If we could go back in time and have the rust project decide to never implement async, I wonder what rust would look like today. There's a good chance the language & compiler would be much nicer as a result.



> If we could go back in time and have the rust project decide to never implement async, I wonder what rust would look like today.

If withoutboats is right [1], then Rust would never have received the industry backing to be as successful as it is now.

[1]: https://without.boats/blog/why-async-rust/ especially the section "Organizational considerations"


"Pleasing to corporate sponsors" isn't what comes to mind when I think about great programming languages.


But it probably is a prerequisite for any project achieving its mission on a large scale. I'd rather have a programming language that makes a big positive impact in the security, reliability, and efficiency of software that lots of people use, than one that's aesthetically pleasing but not widely used.


It's not an either or.

We have hundreds of languages made to please the corporate overlords.

Can't we just have one language that's actually nice to use?


C and C++ were never sponsored by large companies, and they did just fine.

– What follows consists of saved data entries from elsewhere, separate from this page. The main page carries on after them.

-- ==== Sys2Proof/Machine/ControlFlow.lean ====
section
/-! DEFINITION. Control flow: `00EE`, `1NNN`, `2NNN`, `3XNN`, `4XNN`, `5XY0` (41_control_flow.md)
and the gap instructions `9XY0`, `BNNN` (48_gap_fill.md section 3). -/

namespace Sys2Proof.Machine

/-- `00EE` RET (R70): the popped entry is used as it is. -/
def execRet (s : State) : Result :=
  match s.pop with
  | some (a, t) => .next (t.setPc a)
  | none => .next (s.raise .stackUnderflow)

/-- `1NNN` JP (R71). -/
def execJp (nnn : Addr) (s : State) : Result := .next (s.setPc (zext16 nnn))

/-- `2NNN` CALL (R72, conflict C2): the entry pushed is the return address `pc + 2`. -/
def execCall (nnn : Addr) (s : State) : Result :=
  match s.push (s.pc + 2) with
  | some t => .next (t.setPc (zext16 nnn))
  | none => .next (s.raise .stackOverflow)

/-- `3XNN` SE (R73). -/
def execSeImm (x : Reg) (nn : Byte) (s : State) : Result := .next (s.skipIf (s.reg x == nn))

/-- `4XNN` SNE (R74). -/
def execSneImm (x : Reg) (nn : Byte) (s : State) : Result := .next (s.skipIf (s.reg x != nn))

/-- `5XY0` SE (R75). -/
def execSeReg (x y : Reg) (s : State) : Result := .next (s.skipIf (s.reg x == s.reg y))

/-- `9XY0` SNE (R114). -/
def execSneReg (x y : Reg) (s : State) : Result := .next (s.skipIf (s.reg x != s.reg y))

/-- `BNNN` JP V0 (R115): the sum is not reduced modulo 4096. -/
def execJpV0 (nnn : Addr) (s : State) : Result :=
  .next (s.setPc (zext16 nnn + (s.reg 0).setWidth 16))

end Sys2Proof.Machine
end

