/-- Settles O60: the ROM stands at the reset `pc`; with an empty ROM the word there is 0x0000, which no
pattern matches. -/
theorem bootFetchesTheRom : Obligations.BootFetchesTheRom := by
  refine fun c s => ⟨fun hi lo rest hlen => ?_, ?_⟩
  · refine ⟨_, runEvents_reset_loadRom c s [] hlen, rfl, rfl, ?_, keepsAllBut_boot c s _⟩
    rw [fetchWord_boot c s hlen, toNat_wordOfBytes]
  · have hpc : ((s.hostReset c).withRom []).pc = 0x200 := rfl
    have hdec : decodeWord c.gapFill ((s.hostReset c).withRom []).fetchWord = .unknown 0 :=
      (fetchWord_boot_nil c s).symm ▸ decodeWord_zero c.gapFill
    have hcycle := Event.next_cycle_eq_some.mpr (cycle_unknown rfl (by rw [hpc]; decide) hdec)
    refine ⟨((s.hostReset c).withRom []).report (.unknownOpcode 0x200 0) false,
      (runEvents_reset_loadRom c s [.cycle] (Nat.zero_le _)).trans ?_, rfl, rfl⟩
    simp only [runEvents, hcycle, hpc]

end Sys2Proof.Machine
end

/-! ## The invariant of the system -/

section
namespace Sys2Proof.Machine

/-- The state after `Reset` has the invariant, whatever its `FONT` (R160). -/
theorem State.inv_hostReset (c : Config) (s : State) : (s.hostReset c).Inv c where
  core :=
    { canonical := State.wf_resetAt c
      stackBound := fun k => by simp
      pcBound := by simp
      cause := fun _ h => nomatch h
      outcome := rfl
      tone := fun h => nomatch h }
  report _ _ h := nomatch h

/-- Settles O26: a `Reset` right after a `Reset` changes nothing, and the reset state of the model is the
one at the parameters taken. -/
theorem resetHasCoreInvariant : Obligations.ResetHasCoreInvariant := by
  have hinv (c : Config) : (State.resetAt c).Inv c := State.inv_hostReset c (State.resetAt c)
  exact ⟨State.resetAt_config ▸ (hinv config).core, hinv⟩

/-! ### A cycle -/

theorem complete_outcome_ne_unknownOpcode (c : Config) (s : State) (p w : Word) :
    (complete c s).outcome ≠ some (.unknownOpcode p w) := by
  cases hr : s.runState with
  | halted cause => rw [complete_halted c s cause hr]; exact nofun
  | running => rw [complete_outcome_of_running c hr]; exact nofun

/-- A cycle that reports an unknown word was fetched inside memory and leaves `pc` there (R141). -/
theorem pc_of_cycle_unknownOpcode {c : Config} {s t : State} {p w : Word} (h : cycle c s = .next t)
    (hout : t.outcome = some (.unknownOpcode p w)) : p.toNat ≤ 4094 ∧ t.pc = p := by
  obtain hend | ⟨ins, u, -, -, rfl⟩ := cycle_effect h
  · obtain ⟨cause, -, rfl⟩ | ⟨-, -, rfl⟩ | ⟨-, hp, w, -, rfl⟩ := (fetch_eq_ended c s t).mp hend
    · exact nomatch hout
    · exact nomatch hout
    · cases hout
      exact ⟨hp, rfl⟩
  · exact absurd hout (complete_outcome_ne_unknownOpcode c u p w)

/-- At any parameters a cycle keeps the invariant of the system. -/
theorem cycle_keeps_inv {c : Config} {s t : State} (h : s.Inv c) (hcyc : cycle c s = .next t) :
    t.Inv c :=
  ⟨cycle_keeps_coreInv h.core hcyc, fun _ _ hout =>
    (pc_of_cycle_unknownOpcode hcyc hout).imp_right .inl⟩

/-! ### The host's operations -/

/-- The invariant says nothing of the keypad, `redraw`, `DT` and the record of a loaded ROM; of memory
it asks the canonical form, and of `ST` only where it is 0. -/
theorem State.Inv.of_keepsAllBut {c : Config} {s t : State} (h : s.Inv c)
    (hkeep : KeepsAllBut [.mem, .dt, .st, .key, .redraw, .romLoaded] s t)
    (hmem : Memory.wf t.mem) (hst : s.st = 0 → t.st = 0) : t.Inv c := by
  have hstack : t.stack = s.stack := hkeep .stack (by decide)
  have hpc : t.pc = s.pc := hkeep .pc (by decide)
  have hrun : t.runState = s.runState := hkeep .runState (by decide)
  have hout : t.outcome = s.outcome := hkeep .outcome (by decide)
  have htone : t.tone = s.tone := hkeep .tone (by decide)
  refine ⟨⟨hmem, hstack ▸ h.core.stackBound, hpc ▸ h.core.pcBound, fun cause hc => ?_, ?_, ?_⟩, ?_⟩
  · exact (h.core.cause cause (hrun ▸ hc)).of_eq hpc (hkeep .i (by decide)) (hkeep .sp (by decide))
      (hkeep .v (by decide))
  · simpa only [OutcomeShown, hrun, hout] using h.core.outcome
  · rw [htone, hout]
    exact fun hb => (h.core.tone hb).imp_right hst
  · rw [hpc, hout]
    exact h.report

Zig is the same, today. (It has some small sponsors, but nothing like the corporate support of rust.)


>C and C++ were never sponsored by large companies,

I don't know what you had in mind for "sponsored" but others would disagree and say both C and C++ were "sponsored by AT&T Bell Labs" because the people who created them (Dennis Ritchie, Bjarne Stroustrup) were employees of AT&T. Analogous to Rob Pike, et al. of Go Language being employed/sponsored at Google.


I think Rust's `async` has been a great success for commercial "sponsors" of Rust, because it increased the complexity of the language so much that it's hardly possible anymore to contribute to it without being full-time employed to do so.

The decision for `async` handed a lot of power to Amazon et al.